TITLE:
Operator Methods and SU(1,1) Symmetry in the Theory of Jacobi and of Ultraspherical Polynomials
AUTHORS:
Alfred Wünsche
KEYWORDS:
Orthogonal Polynomials, Lie Algebra SU(1, 1) and Lie Group SU(1, 1), Lowering and Raising Operators, Jacobi Polynomials, Ultraspherical Polynomials, Gegenbauer Polynomials, Chebyshev Polynomials, Legendre Polynomials, Stirling Numbers, Hypergeometric Function, Operator Identities, Vandermond’s Convolution Identity, Pöschl-Teller Potentials
JOURNAL NAME:
Advances in Pure Mathematics,
Vol.7 No.2,
February
16,
2017
ABSTRACT: Starting from general Jacobi polynomials we derive for the Ul-traspherical polynomials as their special case a set of related polynomials which can be extended to an orthogonal set of functions with interesting properties. It leads to an alternative definition of the Ultraspherical polynomials by a fixed integral operator in application to powers of the variable u in an analogous way as it is possible for Hermite polynomials. From this follows a generating function which is apparently known only for the Legendre and Chebyshev polynomials as their special case. Furthermore, we show that the Ultraspherical polynomials form a realization of the SU(1,1) Lie algebra with lowering and raising operators which we explicitly determine.

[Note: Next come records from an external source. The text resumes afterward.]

/-! ## The exploder's chunks as windows, and the windows of an imploded group -/

/-- The chunks of the exploder (`44_exploder.md` R111), with the shift read as a slot. -/
theorem explodeChunk_eq_map_window {n : Nat} (hn : 0 < n) (k x : Nat) (ie oe : Endianness) :
    explodeChunk x (k * (8 * n)) ie (8 * n) oe =
      (List.range k).map fun i => convertEqual (window x (8 * n) (slot (unitIsLittle ie) k i)) (8 * n) ie oe := by
  rw [explodeChunk, explodeBurst, Nat.mul_div_cancel k (Nat.mul_pos (by decide) hn)]
  exact List.map_congr_left fun i hi => explodePiece_eq x (List.mem_range.mp hi)

theorem length_explodeChunk {n : Nat} (hn : 0 < n) (k x : Nat) (ie oe : Endianness) :
    (explodeChunk x (k * (8 * n)) ie (8 * n) oe).length = k := by
  rw [explodeChunk_eq_map_window hn, List.length_map, List.length_range]

theorem lt_of_mem_explodeChunk {n : Nat} (hn : 0 < n) {k x : Nat} {ie oe : Endianness} :
    ∀ y ∈ explodeChunk x (k * (8 * n)) ie (8 * n) oe, y < 2 ^ (8 * n) := by
  rw [explodeChunk_eq_map_window hn]
  exact List.forall_mem_map.mpr fun i _ => convertEqual_lt (window_lt x (8 * n) _) ie oe

theorem window_implodeGroup {n k : Nat} {g : List Nat} (ie oe : Endianness) (hlen : g.length = k)
    (hg : ∀ x ∈ g, x < 2 ^ (8 * n)) {i : Nat} (hi : i < k) :
    window (implodeGroup g (8 * n) ie (k * (8 * n)) oe) (8 * n) (slot (unitIsLittle oe) k i) =
      convertEqual (g[i]'(hlen ▸ hi)) (8 * n) ie oe :=
  window_implode hlen hg hi

/-! ## Imploder and exploder undo each other -/

/-- Each chunk is taken out of the window it was put in. -/
theorem explodeChunk_implodeGroup {n k : Nat} (hn : 0 < n) {g : List Nat} (en ew : Endianness) (hlen : g.length = k)
    (hg : ∀ x ∈ g, x < 2 ^ (8 * n)) :
    explodeChunk (implodeGroup g (8 * n) en (k * (8 * n)) ew) (k * (8 * n)) ew (8 * n) en = g := by
  refine List.ext_getElem ((length_explodeChunk hn k _ ew en).trans hlen.symm) fun i _ hi => ?_
  simp only [explodeChunk_eq_map_window hn, List.getElem_map, List.getElem_range]
  rw [window_implodeGroup en ew hlen hg (hlen ▸ hi), convertEqual_convertEqual (hg _ (List.getElem_mem hi))]

/-- Each window is filled with what was taken out of it. -/
theorem implodeGroup_explodeChunk {n k x : Nat} (hn : 0 < n) (en ew : Endianness) (hx : x < 2 ^ (k * (8 * n))) :
    implodeGroup (explodeChunk x (k * (8 * n)) ew (8 * n) en) (8 * n) en (k * (8 * n)) ew = x := by
  have hlen := length_explodeChunk hn k x ew en
  have hchunks := lt_of_mem_explodeChunk hn (k := k) (x := x) (ie := ew) (oe := en)
  refine eq_of_window_eq (implodeGroup_lt en ew hlen hchunks) hx fun j hj => ?_
  have hfill := window_implodeGroup en ew hlen hchunks (slot_lt (lw := unitIsLittle ew) hj)
  simp only [explodeChunk_eq_map_window hn, List.getElem_map, List.getElem_range, slot_slot hj] at hfill ⊢
  rw [hfill, convertEqual_convertEqual (window_lt x (8 * n) j)]

/-! ## The fields of a wide chunk -/

/-- Fields listed most significant first, in the order in which a side of unit order `u` has them
(`44_exploder.md` R113); its own inverse. -/
def inUnitOrder (u : UnitOrder) (ws : List Nat) : List Nat := if u = .bigUnit then ws else ws.reverse

theorem inUnitOrder_inUnitOrder (u : UnitOrder) (ws : List Nat) : inUnitOrder u (inUnitOrder u ws) = ws := by
  cases u <;> simp [inUnitOrder]

@[simp] theorem length_inUnitOrder (u : UnitOrder) (ws : List Nat) : (inUnitOrder u ws).length = ws.length := by
  cases u <;> simp [inUnitOrder]

@[simp] theorem mem_inUnitOrder {u : UnitOrder} {ws : List Nat} {x : Nat} : x ∈ inUnitOrder u ws ↔ x ∈ ws := by
  cases u <;> simp [inUnitOrder]

/-- The group that stands for a wide chunk of endianness `ie` with the fields `ws`: the fields in the order of its
units, each converted to `oe` (`44_exploder.md` R113). -/
def groupOfFields (ws : List Nat) (ow : Nat) (ie oe : Endianness) : List Nat :=
  (inUnitOrder ie.unit ws).map (convertEqual · ow ie oe)

@[simp] theorem length_groupOfFields (ws : List Nat) (ow : Nat) (ie oe : Endianness) :
    (groupOfFields ws ow ie oe).length = ws.length := by
  rw [groupOfFields, List.length_map, length_inUnitOrder]

theorem lt_of_mem_groupOfFields {n : Nat} {ws : List Nat} {ie oe : Endianness} (hw : ∀ x ∈ ws, x < 2 ^ (8 * n)) :
    ∀ x ∈ groupOfFields ws (8 * n) ie oe, x < 2 ^ (8 * n) :=
  List.forall_mem_map.mpr fun x hx => convertEqual_lt (hw x (mem_inUnitOrder.mp hx)) ie oe

/-- Every concatenation of fields is an imploded group: the closed form of the imploder (`43_imploder.md` R105). -/
theorem concat_eq_implodeGroup {ws : List Nat} {iw ow : Nat} (ie oe : Endianness) (hr : isRatio ow iw = true)
    (hlen : ws.length = iw / ow) (hw : ∀ x ∈ ws, x < 2 ^ ow) :
    ws.foldl (fun a t => a * 2 ^ ow + t) 0 = implodeGroup (groupOfFields ws ow ie oe) ow oe iw ie := by
  obtain ⟨n, -, -, -, rfl, -⟩ := isRatio_iff.mp hr
  have hclosed := implodeGroupConcatenates (groupOfFields ws (8 * n) ie oe) (8 * n) iw oe ie hr
    ((length_groupOfFields ..).trans hlen) (lt_of_mem_groupOfFields hw)
  have hback : (groupOfFields ws (8 * n) ie oe).map (convertEqual · (8 * n) oe ie) = inUnitOrder ie.unit ws :=
    map_convertEqual_convertEqual (fun x hx => hw x (mem_inUnitOrder.mp hx)) ie oe
  rw [hback] at hclosed
  rw [hclosed]
  exact congrArg (List.foldl (fun a t => a * 2 ^ (8 * n) + t) 0) (inUnitOrder_inUnitOrder ie.unit ws).symm

theorem isChunkWidth_of_isRatio {small big : Nat} (hr : isRatio small big = true) : isChunkWidth big = true := by
  simp only [isRatio, Bool.and_eq_true] at hr
  obtain ⟨⟨-, hbig⟩, -⟩ := hr
  exact hbig

theorem explodeChunk?_eq {x iw ow : Nat} (ie oe : Endianness) (hr : isRatio ow iw = true) (hx : x < 2 ^ iw) :
    explodeChunk? x iw ie ow oe = some (explodeChunk x iw ie ow oe) :=
  if_pos (Bool.and_eq_true_iff.mpr ⟨hr, isChunk_iff.mpr ⟨isChunkWidth_of_isRatio hr, hx⟩⟩)

/-! ## The statements -/

/-- Settles O17: with the big width written as `k` small ones, window by window. -/
theorem implodeExplodeInverse : Obligations.ImplodeExplodeInverse := by
  intro small big en ew hr
  obtain ⟨n, k, hn, -, rfl, rfl⟩ := isRatio_iff.mp hr
  rw [Nat.mul_div_cancel k (Nat.mul_pos (by decide) hn)]
  exact ⟨fun g hlen hg => explodeChunk_implodeGroup hn en ew hlen hg,
    fun x hx => implodeGroup_explodeChunk hn en ew hx⟩

/-- Settles O16: the chunk is an imploded group (O15), and the exploder gives the group back (O17). -/
theorem explodeChunkSplits : Obligations.ExplodeChunkSplits := by
  intro ws iw ow ie oe hr hlen hw
  rw [concat_eq_implodeGroup ie oe hr hlen hw]
  obtain ⟨n, k, hn, -, rfl, rfl⟩ := isRatio_iff.mp hr
  rw [Nat.mul_div_cancel k (Nat.mul_pos (by decide) hn)] at hlen
  have hcount : (groupOfFields ws (8 * n) ie oe).length = k := (length_groupOfFields ..).trans hlen
  have hchunks := lt_of_mem_groupOfFields (ie := ie) (oe := oe) hw
  rw [explodeChunk?_eq ie oe hr (implodeGroup_lt oe ie hcount hchunks),
    explodeChunk_implodeGroup hn oe ie hcount hchunks]
  rfl

end Sys2Proof.Machine
end

section
/-! Proofs of `45_equal_size.md`: at equal widths a group is one chunk, so the closed forms of the imploder (R105) and
of the exploder (R113) are about one field, which both unit orders read alike (R123). -/

namespace Sys2Proof.Machine

/-! ## A group at equal widths -/

/-- A width is a legal ratio to itself. -/
theorem isRatio_self {w : Nat} (hw : isChunkWidth w = true) : isRatio w w = true := by
  simp [isRatio, hw]

/-- The group has `k = 1` chunk. -/
theorem length_singleton_eq_div_self (x : Nat) {w : Nat} (hw : isChunkWidth w = true) : [x].length = w / w := by
  obtain ⟨n, hn, rfl⟩ := isChunkWidth_iff.mp hw
  exact (Nat.div_self (Nat.mul_pos (by decide) hn)).symm

/-! ## The two formulas for one chunk -/

theorem implodeGroup?_singleton {x w : Nat} (ie oe : Endianness) (hw : isChunkWidth w = true) (hx : x < 2 ^ w) :
    implodeGroup? [x] w ie w oe = some (convertEqual x w ie oe) := by
  have hr := isRatio_self hw
  have hlen := length_singleton_eq_div_self x hw
  have hchunk : ∀ y ∈ [x], y < 2 ^ w := List.forall_mem_singleton.mpr hx
  have hconcat : implodeGroup [x] w ie w oe = convertEqual x w ie oe := by
    simpa using implodeGroupConcatenates [x] w w ie oe hr hlen hchunk
  rw [implodeGroup?_eq ie oe hr hlen hchunk, hconcat]

theorem explodeChunk?_singleton {x w : Nat} (ie oe : Endianness) (hw : isChunkWidth w = true) (hx : x < 2 ^ w) :
    explodeChunk? x w ie w oe = some [convertEqual x w ie oe] := by
  have hsplit := explodeChunkSplits [x] w w ie oe (isRatio_self hw) (length_singleton_eq_div_self x hw)
    (List.forall_mem_singleton.mpr hx)
  simpa using hsplit

/-! ## The statement -/

/-- Settles O18: the closed forms of O15 and O16, for a group of one chunk. -/
theorem equalWidthFormulasAgree : Obligations.EqualWidthFormulasAgree := by
  intro x w ie oe hchunk
  obtain ⟨hw, hx⟩ := isChunk_iff.mp hchunk
  exact ⟨implodeGroup?_singleton ie oe hw hx, explodeChunk?_singleton ie oe hw hx⟩

end Sys2Proof.Machine
end

section
/-! Proofs of `46_dispatcher.md`: the outcomes of validation (R131), the algorithm and the group size of a validated
pair (R132), and what `pack` answers in the order of its tests (R134). -/

namespace Sys2Proof.Machine

/-! ## Validation and selection -/

/-- Settles O19: one branch for each test, in their order; the branch's own test gives its clause, and that the tests
before it failed refutes the clauses of the others. -/
theorem validateOutcomes : Obligations.ValidateOutcomes := by
  intro wMax iw ow
  simp only [validate, Config.unitBits, Nat.dvd_iff_mod_eq_zero]
  split_ifs with hzero hunit hlarge hratio
  all_goals
    simp only [true_iff, false_iff]
    exact ⟨hzero, by omega, by omega, by omega, by omega⟩

/-- Which mode and group size the two widths of a legal pair select (`46_dispatcher.md` R132). -/
theorem select_cases {iw ow : Nat} (h : LegalShape iw ow) :
    (iw = ow ∧ (select iw ow).1 = .eq ∧ (select iw ow).2 = 1) ∨
      (iw < ow ∧ (select iw ow).1 = .imp ∧ (select iw ow).2 * iw = ow ∧ 2 ≤ (select iw ow).2) ∨
      (ow < iw ∧ (select iw ow).1 = .exp ∧ (select iw ow).2 * ow = iw ∧ 2 ≤ (select iw ow).2) := by
  cases h with
  | eq n hn =>
    rw [select_self]
    exact .inl ⟨rfl, rfl, rfl⟩
  | imp n k hn hk =>
    rw [select_imp hn hk]
    exact .inr (.inl ⟨lt_mul_of_two_le (by omega) hk, rfl, rfl, hk⟩)
  | exp n k hn hk =>
    rw [select_exp hn hk]
    exact .inr (.inr ⟨lt_mul_of_two_le (by omega) hk, rfl, rfl, hk⟩)

/-- Settles O20: the bounds hold of every validated pair, the three cases of its shape. -/
theorem selectOutcomes : Obligations.SelectOutcomes := by
  intro wMax iw ow hv
  obtain ⟨-, -, hpos, hmax, -⟩ := select_bounds hv
  exact ⟨_, _, if_pos hv, hpos, hmax, select_cases (legalShape_of_validate hv)⟩

/-! ## The errors of `pack`, in the order of its tests -/

section PackAnswers

variable {wMax iw ow : Nat} {xs : List Nat}

theorem pack_of_illegal (ie oe : Endianness) (hv : validate wMax iw ow ≠ .none) :
    pack wMax xs iw ie ow oe = .err (validate wMax iw ow) :=
  if_pos hv

theorem pack_of_outOfRange (ie oe : Endianness) (hv : validate wMax iw ow = .none) (hx : ∃ x ∈ xs, 2 ^ iw ≤ x) :
    pack wMax xs iw ie ow oe = .err .chunkRange := by
  have hany : (xs.any fun x => decide (2 ^ iw ≤ x)) = true := by simpa using hx
  rw [pack, if_neg (not_not.mpr hv), if_pos hany]

theorem pack_of_partialGroup (ie oe : Endianness) (hv : validate wMax iw ow = .none) (hx : ∀ x ∈ xs, x < 2 ^ iw)
    (hlt : iw < ow) (hlen : xs.length % (ow / iw) ≠ 0) : pack wMax xs iw ie ow oe = .err .incompleteGroup := by
  have hany : ¬(xs.any fun x => decide (2 ^ iw ≤ x)) = true := by simpa using hx
  have hselect : select iw ow = (.imp, ow / iw) := by rw [select, if_neg hlt.ne, if_pos hlt]
  rw [pack, if_neg (not_not.mpr hv), if_neg hany, hselect]
  exact if_pos hlen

By reordering of multiplication and differentiation operators we derive new operator identities for the whole set of Jacobi polynomials which may be applied to arbitrary functions and provide then function identities. In this way we derive a new “convolution identity” for Jacobi polynomials and compare it with a known convolution identity of different structure for Gegenbauer polynomials. In short form we establish the connection of Jacobi polynomials and their related orthonormalized functions to the eigensolution of the Schrödinger equation to Pöschl-Teller potentials.